History of Height & Human Elevation
Humanity’s obsession with elevation goes back a really long way. Religious and mythical tales abound with stories of flight and ascension. Jesus, for example, goes up to Heaven and not down to Hell with all the short people. The claim, however, that classic stories from our past wholly endorse such notions of ascent would be a superficial one. Many of them—from Icarus to the Tower of Babel—both represent humanity’s desire for elevation and ascension, but demonstrate the hubris and dangerousness of such thinking as well. Icarus flies too close to the sun and melts his wax wings, falling into the sea and drowning. Similarly, the human builders of the Tower of Babel are punished by God and separated from each other through different languages. Closer to our time are the 19th century balloonists, whose daring feats and journeys via a hot air balloon led to many of their deaths. Time and time again, the human need for elevation has ended in self-destruction.
So have we learned our lesson from any of this?
One only needs to see a fashion model teetering on the street in her six-inch Louboutins to know that we haven’t. Clearly there’s something innate within the human mind that wants to move upward, both literally and figuratively. The most extreme version of this desire in contemporary times might be commercial mountain climbing. Those interested in climbing Mount Everest are looking at a 20,000-dollar price tag (but easily more) to climb the tallest mountain in the world. Not only is the expedition an expensive one, it is also incredibly dangerous, with the official death rate being 2% of climbers in the last ten years—and that is not including the many deaths, injuries, and rescues that go unreported. Is the sight at the top of mountain worth putting your cash and life at risk? Or is it the bragging rights?

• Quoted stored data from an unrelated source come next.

-- ==== Sys2Proof/Machine/DspFrame.lean ====
section
/-!
DEFINITION. Machine/DspFrame.lean: frames of the signal graph: release, glue-up, concealment and playout (R128, R134, R136,
R146, R149, R162, R163, R167, R171, R174), the AVAS synthesiser (R142, R143), the chime player (R144), the look-ahead block
(R145, R211), zero crossings (R86).
-/

namespace Sys2Proof.Machine

open Sys2Proof

/-! ### Zero crossings (R86, R133) -/

/-- ZC_SWITCH: a context or transmit slot that waits switches. -/
def execZcSwitch (t : ZcTarget) (s : State) : Host.Outcome State Fault Refusal :=
  .next (match t with
    | .ctx n => s.setCtx n { s.ctx n with sw := (s.ctx n).sw.cross }
    | .portTx p k => s.setTxGain p k (s.txGain p k).cross)

/-- ZC_TIMEOUT: one that waits ramps; the timeout of a port's slot is an event of the port. -/
def execZcTimeout (t : ZcTarget) (s : State) : Host.Outcome State Fault Refusal :=
  .next (match t with
    | .ctx n =>
      if !(s.ctx n).sw.waiting then s
      else
        let u := s.setCtx n { s.ctx n with sw := (s.ctx n).sw.expire (s.ctxZc n).2 }
        if s.rd (F.DSPX_CTXn_CFG_KIND n) = 1 then u.ev (A.PORTn_EVENT (s.rd (F.DSPX_CTXn_CFG_INDEX n) / 16)) 12 else u
    | .portTx p k =>
      if !(s.txGain p k).waiting then s
      else (s.setTxGain p k ((s.txGain p k).expire (2 ^ s.rd (F.PORTn_ZC_RAMP_LOG2 p)))).ev (A.PORTn_EVENT p) 12)

/-! ### Terminals -/

/-- The class of the block a terminal names: `true` F4. -/
def Graph.isF4 (g : Graph) (inst : Nat) : Bool :=
  match g.block inst with
  | some b => b.cls == 1
  | none => false

/-- The terminals of a kind and class. -/
def Graph.termsOf (g : Graph) (kind : Nat) (f4 : Bool) : List Terminal :=
  g.terms.filter (fun t => t.kind == kind && g.isF4 t.inst == f4)

/-- Samples in a frame of a class. -/
def frameN (f4 : Bool) : Nat := if f4 then 4 else 32

/-- The samples of a terminal's number in frame data. -/
def samplesOf (d : FrameData) (k : Nat) : List (BitVec 32) := ((d.find? (fun x => x.1 == k)).map (fun x => x.2)).getD []

/-! ### Sources inside the device (R136, R137) -/

/-- The contexts whose source is generator `g`. -/
def State.genCtxs (s : State) (g : Nat) : List Nat :=
  (List.range 128).filter (fun c => decide (s.rd (F.DSPX_CTXn_CFG_KIND c) = 4 ∧ s.rd (F.DSPX_CTXn_CFG_INDEX c) = g))

/-- A sample of a source inside the device enters its contexts. -/
def State.collectAll (s : State) (cs : List Nat) (x : BitVec 32) : State := s.forEach cs (fun c t => t.collect c x (f32ToQ31 x))

/-- The bound generators and voices 0 to 19 deliver samples `i0` to `i0 + n − 1` of the F32 period; a voice that is silent or late
gives a control context nothing (R134). -/
def State.sources (s : State) (i0 n : Nat) : State :=
  let s := s.forAll 16 (fun g t =>
    match t.genCtxs g with
    | [] => t
    | cs => t.forAll n (fun i t =>
        let r := t.genStep g (i0 + i)
        (t.setGen g r.2).collectAll cs r.1))
  s.forAll 20 (fun v t =>
    match t.voiceCtxs v with
    | [] => t
    | cs => t.forAll n (fun _ t =>
        let r := t.voiceStep v
        let live := (t.voice v).busy && !t.voiceEnded v && (t.voice v).late == 0
        (t.setVoice v r.2).collectAll (cs.filter (fun c => live || !t.ctxControl c)) r.1))

/-! ### Release (R128, R131, R134) -/

/-- An input context of a class gives its frame: `n` samples, the last word repeated where its source gave fewer (R27), 0 in
dry-fit execution (R56). A control context takes its value. -/
def State.releaseCtx (s : State) (n c : Nat) : State × Option (Nat × List (BitVec 32)) :=
  if s.ctxControl c then (s.ctxTakeValue c, none)
  else
    let s := s.forAll (n - (s.ctx c).collected.length) (fun _ t => t.collectWord c (t.ctx c).last)
    let xs := (s.ctx c).collected.take n
    let zero := decide (s.rd F.DSPX_STAT_GRAPH = 3)
    (s.setCtx c { s.ctx c with collected := [] }, some (c, if zero then xs.map (fun _ => 0) else xs))

/-- The collected frames of a class are released for computation. -/
def State.release (s : State) (f4 : Bool) : State :=
  let r := (s.dsp.graph.termsOf 0 f4).foldl (fun (r : State × FrameData) t =>
    let u := r.1.releaseCtx (frameN f4) t.number
    (u.1, r.2 ++ u.2.toList)) (s, [])
  let last := (s.cls f4).committed
  r.1.setClass f4 { input := if s.rd F.DSPX_STAT_GRAPH = 0 then none else some r.2, detected := [], doomed := false,
                    done := false, committed := last }

/-! ### Playout (R124, R128, R132, R171) -/

/-- `n` samples of an output context leave the graph: gains, then Q0.31 (R124, R132). -/
def State.playCtx (s : State) (c : Nat) : List (BitVec 32) → State × List (BitVec 32)
  | [] => (s, [])
  | x :: xs =>
    let w := f32ToQ31 (ctxGain x (s.ctx c).level (s.ctx c).sw.gain)
    let t := s.setCtx c { (s.ctx c).advance 1 with last := w }
    let r := State.playCtx t c xs
    (r.1, w :: r.2)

Another form of human elevation is social climbing. From high school to the office, status has always been at the heart of human interaction. Who has it, who doesn’t, and how does one get more? Why do we want the promotion over colleagues? Or, on a somewhat smaller scale, wish to usurp Regina’s place as the Queen B and thus rule the cafeteria as the most badass Mean Girl ever? But, as most people know and experience—popularity, wealth, and fame typically never fill the hole that one’s desire assumes it will. Yet we still strive for these things, to get the higher ground over others so that we can look down upon them.
An interesting case study in social climbing are bankers. Again and again, bankers have bent (or broken) laws through insider trading to get better offices and promotions, rising higher and higher in the skyscrapers that line Canary Wharf. Yet—just like Icarus and so many others—in the wake of the 2008 financial crash, many bankers and financiers were fired, leading them to a fall from grace. Their financial situation fell apart as did their social standing. Some of them even jumped out of their offices, suicide being preferable to failure. The consuming wish for elevation was ultimately their downfall (literally and metaphorically).
In all of its forms—abstract or physical—humanity’s desire for elevation, then, brings with it violence and danger. But perhaps that’s what makes the realm of the elevated that much more alluring, the danger and mystique that comes with it. Fair enough! Maybe one day we can look to the skies and dream—just not so big that we sizzle or drown.